Sunday, August 9, 2009

Rainy Days and B Movies

The State Theatre, Boyertown, PA
I have a confession to make.
There is nothing I'd rather do on a rainy day than watch (or more accurately, listen to) a B movie. Even worse, my preferred genre is horror, with sci-fi as a close second. I love them. I have bought Cd's of B movie soundtracks. I was an avid fan of MST3K ( before its untimely demise several years ago. My Saturday mid-mornings were planned around that program; I saved boring chores for that hour and a half each Saturday, and laughed at the puppets' snide remarks while I plodded through piles of laundry or sinks full of dishes. I joined Netflix to have access to these old gems, though I humor my husband with "real" movies from time to time.
I'm not going to apologize for this obvious character flaw. I have great memories of the little black and white TV I had as a kid, rabbit ears and all. If I was really lucky, I could tune in to a very grainy but somewhat recognizable channel 48, where Chiller Theater played on Saturday nights. I didn't get out much as a kid, apart from the gazillion small jobs I had. One of my pre-adulthood jobs was in the local movie theater, where the first movie I ever worked for was "The Frogs" . I was in hog (well, FROG) heaven. Oh, yeah. Big time. I had some great times in that theater. I graduated from candy-counter girl to projectionist in a few short years. As projectionist, I had control. I opened and closed, and spent many late evenings alone or with one or two other co-workers in the empty theater. I believe my later interest in both acting and set design may have begun with the love of that silent space. Empty old theaters are magical places that seemed to be holding their breath, just waiting for the curtain to open. As projectionist, I knew the secret handshake, the magic and mystery. It was a sacred space.

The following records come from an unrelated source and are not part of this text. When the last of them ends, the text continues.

-- ==== Sys2Proof/Syntax.lean ====
section
/-! DEFINITION. The commands: one constructor of `Instr` for each row of spec/opcode_table.json, with what the outside
hands over with it. Site requests carry the fields of their frame as 10.3 lays them out, in the wire's widths, so that a
value out of its range reaches the rule that refuses it. -/

namespace Sys2Proof

/-- The six receive sides that assemble GSL frames (R189): the feed ports, the site ports, ML and XL. -/
inductive LineId where
  | fa
  | fb
  | sa
  | sb
  | ml
  | xl
deriving DecidableEq, Repr

/-- The body of a site request whose frame passed its check: its fields under its tag, or a body that disagrees with its
form (R168 step 2, R190, R192; a body shorter than two bytes has tag 0). -/
inductive Request (α : Type) where
  | formed (tag : Tag) (fields : α)
  | malformed (tag : Tag)
deriving DecidableEq, Repr

/-- The tag that the answer repeats (R164). -/
def Request.tag {α : Type} : Request α → Tag
  | .formed t _ => t
  | .malformed t => t

/-- The five bytes of a time field (R190): station day, hh, mm, ss, ff. -/
structure TimeBytes where
  day : Byte
  hh : Byte
  mm : Byte
  ss : Byte
  ff : Byte
deriving DecidableEq, Repr

/-- EVENT (22h): channel, page, index. -/
structure EventReadFields where
  channel : Byte
  page : Byte
  index : BitVec 16
deriving DecidableEq, Repr

/-- RETURN (29h): channel, mode. -/
structure ReturnFields where
  channel : Byte
  mode : Byte
deriving DecidableEq, Repr

/-- ROUTE (2Ah): channel, source. -/
structure RouteFields where
  channel : Byte
  source : BitVec 16
deriving DecidableEq, Repr

/-- The items of a channel settings record (10.3), each present or not. -/
structure ChannelItems where
  enable : Option Byte
  policy : Option Byte
  destination : Option Byte
  mainSource : Option (BitVec 16)
  filler : Option (BitVec 16)
  addressA : Option Byte
  sourceA : Option (BitVec 16)
  addressB : Option Byte
  sourceB : Option (BitVec 16)
  cueLead : Option Byte
  minRemain : Option Byte
  threshold : Option (BitVec 16)
  absenceCount : Option Byte
  confirm : Option (BitVec 16)
  tallyPolarity : Option Byte
deriving DecidableEq, Repr

/-- CONFIGURE CHANNEL (2Ch): channel, channel settings record. -/
structure ConfigureChannelFields where
  channel : Byte
  items : ChannelItems
deriving DecidableEq, Repr

/-- CONFIGURE CADENCE (2Dh): each item optional. -/
structure CadenceItems where
  format : Option Byte
  swFirst : Option Byte
  swLast : Option Byte
  manualLock : Option Byte
deriving DecidableEq, Repr

/-- CONFIGURE PORTS (2Eh): each item optional. -/
structure PortItems where
  hbTimeout : Option (BitVec 16)
  feedDelay : Option Byte
  siteTimeout : Option (BitVec 16)
  replyTimeout : Option Byte
deriving DecidableEq, Repr

/-- CONFIGURE SCAN (2Fh): each item optional. -/
structure ScanItems where
  resolution : Option Byte
  mode : Option Byte
  sweepRepeat : Option Byte
  mask : Option (BitVec 16)
deriving DecidableEq, Repr

/-- FEED ENABLE (32h): port, setting. -/
structure FeedEnableFields where
  port : Byte
  setting : Byte
deriving DecidableEq, Repr

/-- One name of CLEAR FLAGS (34h): kind number and channel byte (FFh device kind, FEh ALL-CHANNELS). -/
structure FlagName where
  kind : Byte
  channel : Byte
deriving DecidableEq, Repr

/-- SET ALARM MASK (36h): mask, ALM polarity optional. -/
structure AlarmMaskFields where
  mask : BitVec 32
  polarity : Option Byte
deriving DecidableEq, Repr

/-- The commands of the part: the rows of spec/opcode_table.json, in the table's order. -/
inductive Instr where
  /-- POWER_ON_RESET (R186). -/
  | powerOnReset
  /-- NRST_ACCEPTED (R187). -/
  | nrstAccepted
  /-- RESET_END (R186, R187). -/
  | resetEnd
  /-- REF_LINE_PULSE (R1): a line pulse without a frame pulse. -/
  | refLinePulse
  /-- REF_FRAME_PULSE (R1, R3): a frame pulse with its line pulse. -/
  | refFramePulse
  /-- LINE_SILENCE (R1). -/
  | lineSilence
  /-- MISSING_FRAME_PULSE (R1). -/
  | missingFramePulse
  /-- RE_PHASING (R6) at the end of line L: the line periods from that instant to the next in-place frame pulse. -/
  | rePhasing (distance : Nat)
  /-- FRAME_START (R2), with the level of TKEY sampled at it (R111): true for asserted. -/
  | frameStart (tkey : Bool)
  /-- SWITCH_WINDOW_EVENT (R8). -/
  | switchWindowEvent
  /-- LOCAL_FRAME_WRAP (R15). -/
  | localFrameWrap
  /-- TURN_RECORD_EXPIRY (R14). -/
  | turnRecordExpiry
  /-- FEED_FRAME_COMPLETION (R68): the port, and the frame's type, body and check as received. -/
  | feedFrameCompletion (port : FeedPort) (frameType : Byte) (body : List Byte) (check : BitVec 16)
  /-- PARTIAL_FRAME_ABANDON (R189). -/
  | partialFrameAbandon (line : LineId)
  /-- LIST_BEGIN (R49): RPE takes the frame whose turn it is, a LIST BEGIN. -/
  | listBegin
  /-- EVENT (R50): RPE takes an EVENT frame. -/
  | event
  /-- LIST_END (R52): RPE takes a LIST END frame. -/
  | listEnd
  /-- LIST_ABORT (R51): RPE takes a LIST ABORT frame. -/
  | listAbort
  /-- INSERT_AFTER (R61): RPE takes an EDIT frame with operation INSERT AFTER. -/
  | insertAfter
  /-- REPLACE (R61): RPE takes an EDIT frame with operation REPLACE. -/
  | replace
  /-- DELETE (R61): RPE takes an EDIT frame with operation DELETE. -/
  | delete
  /-- FLIP (R57): RPE takes a FLIP frame. -/
  | flip
  /-- HEARTBEAT (R82): RPE takes a HEARTBEAT. -/
  | heartbeat
  /-- COMMIT_START (R53). -/
  | commitStart
  /-- COMMIT_END (R55, R56). -/
  | commitEnd
  /-- EDIT_COMPLETE (R64). -/
  | editComplete
  /-- FLIP_PERFORM (R58). -/
  | flipPerform (c : Channel)
  /-- REPORT_TIMER_EXPIRY (R86). -/
  | reportTimerExpiry
  /-- REPORT_TRANSMIT_END (R88). -/
  | reportTransmitEnd (port : FeedPort)
  /-- FEED_ENABLE (R74). -/
  | feedEnable (port : SitePort) (r : Request FeedEnableFields)
  /-- FEED_WATCH_EXPIRY (R91). -/
  | feedWatchExpiry (port : FeedPort)
  /-- PRESENCE_PULSE (R95): the channel's PR input, and the number of the line of the frame in which the pulse's leading
  edge falls. -/
  | presencePulse (c : Channel) (line : Nat)
  /-- WINDOW_END (R100). -/
  | windowEnd
  /-- SWEEP_START (R97). -/
  | sweepStart
  /-- CONFIRM_EXPIRY (R108). -/
  | confirmExpiry (c : Channel)
  /-- KEY_LEVEL_ACCEPTED (R111). -/
  | keyLevelAccepted
  /-- GO_TO_AIR (R123). -/
  | goToAir (c : Channel)
  /-- RETURN_COMPLETE (R135). -/
  | returnComplete (c : Channel)
  /-- SEGMENT_START (R147). -/
  | segmentStart (c : Channel)
  /-- CUE_TAKE (R151). -/
  | cueTake
  /-- CUE_SEND_END (R151). -/
  | cueSendEnd
  /-- CUE_REPLY (R152, R195): the address byte and the result byte of a reply whose check passed. -/
  | cueReply (address : Byte) (result : Byte)
  /-- CUE_REPLY_TIMEOUT (R152). -/
  | cueReplyTimeout
  /-- CROSSPOINT_ISSUE (R157). -/
  | crosspointIssue
  /-- CROSSPOINT_ACK (R158, R195): destination, source and result bytes of an acknowledgement whose check passed. -/
  | crosspointAck (destination : Byte) (source : Byte) (result : Byte)
  /-- CROSSPOINT_ACK_TIMEOUT (R158) on a router destination. -/
  | crosspointAckTimeout (destination : Fin 64)
  /-- SITE_FRAME_CHECK_FAIL (R164). -/
  | siteFrameCheckFail (port : SitePort)
  /-- SITE_SILENCE_EXPIRY (R166). -/
  | siteSilenceExpiry (port : SitePort)
  /-- ANSWER_TRANSMIT_BEGIN (R165). -/
  | answerTransmitBegin (port : SitePort)
  /-- NOTICE_TRANSMIT_BEGIN (R177). -/
  | noticeTransmitBegin (port : SitePort)
  /-- SITE_TRANSMIT_END (R165). -/
  | siteTransmitEnd (port : SitePort)
  /-- UNKNOWN_REQUEST (R168, R192): a valid frame whose code is not a request; a body shorter than two bytes has tag 0. -/
  | unknownRequest (port : SitePort) (code : Byte) (tag : Tag)
  /-- STATUS (20h, R169). -/
  | status (port : SitePort) (r : Request Unit)
  /-- CHANNEL (21h, R169). -/
  | channel (port : SitePort) (r : Request Byte)
  /-- EVENT_READ: the EVENT request (22h, R66). -/
  | eventRead (port : SitePort) (r : Request EventReadFields)
  /-- CLOCK (23h, R169). -/
  | clock (port : SitePort) (r : Request Unit)
  /-- FLAGS (24h, R169). -/
  | flags (port : SitePort) (r : Request Unit)
  /-- TAKE (25h, R119) for one channel. -/
  | take (port : SitePort) (r : Request Byte)
  /-- TAKE_ALL (R120): TAKE with channel byte FFh. -/
  | takeAll (port : SitePort) (tag : Tag)
  /-- CANCEL (26h, R125). -/
  | cancel (port : SitePort) (r : Request Byte)
  /-- HOLD (27h, R128). -/
  | hold (port : SitePort) (r : Request Byte)
  /-- RELEASE (28h, R131). -/
  | release (port : SitePort) (r : Request Byte)
  /-- RETURN (29h, R133). -/
  | returnToMain (port : SitePort) (r : Request ReturnFields)
  /-- ROUTE (2Ah, R130). -/
  | route (port : SitePort) (r : Request RouteFields)
  /-- SET_TIME (2Bh, R20). -/
  | setTime (port : SitePort) (r : Request TimeBytes)
  /-- CONFIGURE_CHANNEL (2Ch, R181). -/
  | configureChannel (port : SitePort) (r : Request ConfigureChannelFields)
  /-- CONFIGURE_CADENCE (2Dh, R10). -/
  | configureCadence (port : SitePort) (r : Request CadenceItems)
  /-- CONFIGURE_PORTS (2Eh, R170). -/
  | configurePorts (port : SitePort) (r : Request PortItems)
  /-- CONFIGURE_SCAN (2Fh, R96). -/
  | configureScan (port : SitePort) (r : Request ScanItems)
  /-- SCAN_START (30h, R97). -/
  | scanStart (port : SitePort) (r : Request Unit)
  /-- SCAN_STOP (31h, R103). -/
  | scanStop (port : SitePort) (r : Request Unit)
  /-- CLEAR_CHANNEL (33h, R138). -/
  | clearChannel (port : SitePort) (r : Request Byte)
  /-- CLEAR_FLAGS (34h, R173): the names; an empty list (count 0) names ALL. -/
  | clearFlags (port : SitePort) (r : Request (List FlagName))
  /-- SET_NOTICE_MASK (35h, R174). -/
  | setNoticeMask (port : SitePort) (r : Request (BitVec 32))
  /-- SET_ALARM_MASK (36h, R178). -/
  | setAlarmMask (port : SitePort) (r : Request AlarmMaskFields)
  /-- SAVE (37h, R182). -/
  | save (port : SitePort) (r : Request Unit)
  /-- SAVE_COMPLETE (R183), with what the written bank reads back as. -/
  | saveComplete (readBack : Option Bank)
  /-- KEEPALIVE (38h, R170). -/
  | keepalive (port : SitePort) (r : Request Unit)
deriving DecidableEq, Repr

end Sys2Proof
end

The State Theatre in Boyertown ( still used carbon-arc projectors in the 60s and 70s. Ollie, the projectionist who taught me (and a great friend) used to open the side of the projector and tan himself. We spliced film, made manual changeovers, and used extra movie reels to make a miles-long paper chain of chewing gum wrappers. Life was simpler then. He gave me a ride home on the back of his Triumph one night so I wouldn't have to fight off the drunks that ogled me at the Mansion House, where my father sometimes bartended, and where I had a short stint as a dishwasher. I wasn't wearing a helmet; we got pulled over by the local policeman, who listened to our story and let us go. It was a small town. My parents never knew.
So, I allow myself the occasional thriller. Nothing too gory; more laughs than shudders. And I fondly remember growing up in the anticipatory dark, and the smell of pop-corn.